## Exercise requirements
The goal is to restate all of the records below word for word.

Saved entries:
-- ==== Sys2Proof/Syntax.lean ====
section
/-! DEFINITION. The syntax of the H8/300H: register names (30_encoding R104, R105) and one constructor for each row of
spec/opcode_table.json (30_encoding R127). An operand is already decoded: a register field is a register name, an
immediate, a displacement or an absolute address is the bit vector the encoding holds (R108, R109). -/

namespace Sys2Proof

/-- The eight 32-bit general registers (10_state R20); er7 is also the stack pointer (R23). -/
inductive ERn where
  | er0 | er1 | er2 | er3 | er4 | er5 | er6 | er7
  deriving DecidableEq, Repr

/-- Which byte of the 16-bit register Rn an 8-bit register name selects (10_state R21). -/
inductive ByteHalf where
  /-- RnH, bits 15 to 8 of ERn. -/
  | h
  /-- RnL, bits 7 to 0 of ERn. -/
  | l
  deriving DecidableEq, Repr

/-- Which word of ERn a 16-bit register name selects (10_state R21). -/
inductive WordHalf where
  /-- Rn, bits 15 to 0 of ERn. -/
  | r
  /-- En, bits 31 to 16 of ERn. -/
  | e
  deriving DecidableEq, Repr

/-- An 8-bit register name: R0H to R7H, R0L to R7L (R104). -/
structure R8 where
  n : ERn
  half : ByteHalf
  deriving DecidableEq, Repr

/-- A 16-bit register name: R0 to R7, E0 to E7 (R104). -/
structure R16 where
  n : ERn
  half : WordHalf
  deriving DecidableEq, Repr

## Response to the task
-- ==== Sys2Proof/Syntax.lean ====
section
/-! DEFINITION. The syntax of the H8/300H: register names (30_encoding R104, R105) and one constructor for each row of
spec/opcode_table.json (30_encoding R127). An operand is already decoded: a register field is a register name, an
immediate, a displacement or an absolute address is the bit vector the encoding holds (R108, R109). -/

namespace Sys2Proof

/-- The eight 32-bit general registers (10_state R20); er7 is also the stack pointer (R23). -/
inductive ERn where
  | er0 | er1 | er2 | er3 | er4 | er5 | er6 | er7
  deriving DecidableEq, Repr

/-- Which byte of the 16-bit register Rn an 8-bit register name selects (10_state R21). -/
inductive ByteHalf where
  /-- RnH, bits 15 to 8 of ERn. -/
  | h
  /-- RnL, bits 7 to 0 of ERn. -/
  | l
  deriving DecidableEq, Repr

/-- Which word of ERn a 16-bit register name selects (10_state R21). -/
inductive WordHalf where
  /-- Rn, bits 15 to 0 of ERn. -/
  | r
  /-- En, bits 31 to 16 of ERn. -/
  | e
  deriving DecidableEq, Repr

/-- An 8-bit register name: R0H to R7H, R0L to R7L (R104). -/
structure R8 where
  n : ERn
  half : ByteHalf
  deriving DecidableEq, Repr

/-- A 16-bit register name: R0 to R7, E0 to E7 (R104). -/
structure R16 where
  n : ERn
  half : WordHalf
  deriving DecidableEq, Repr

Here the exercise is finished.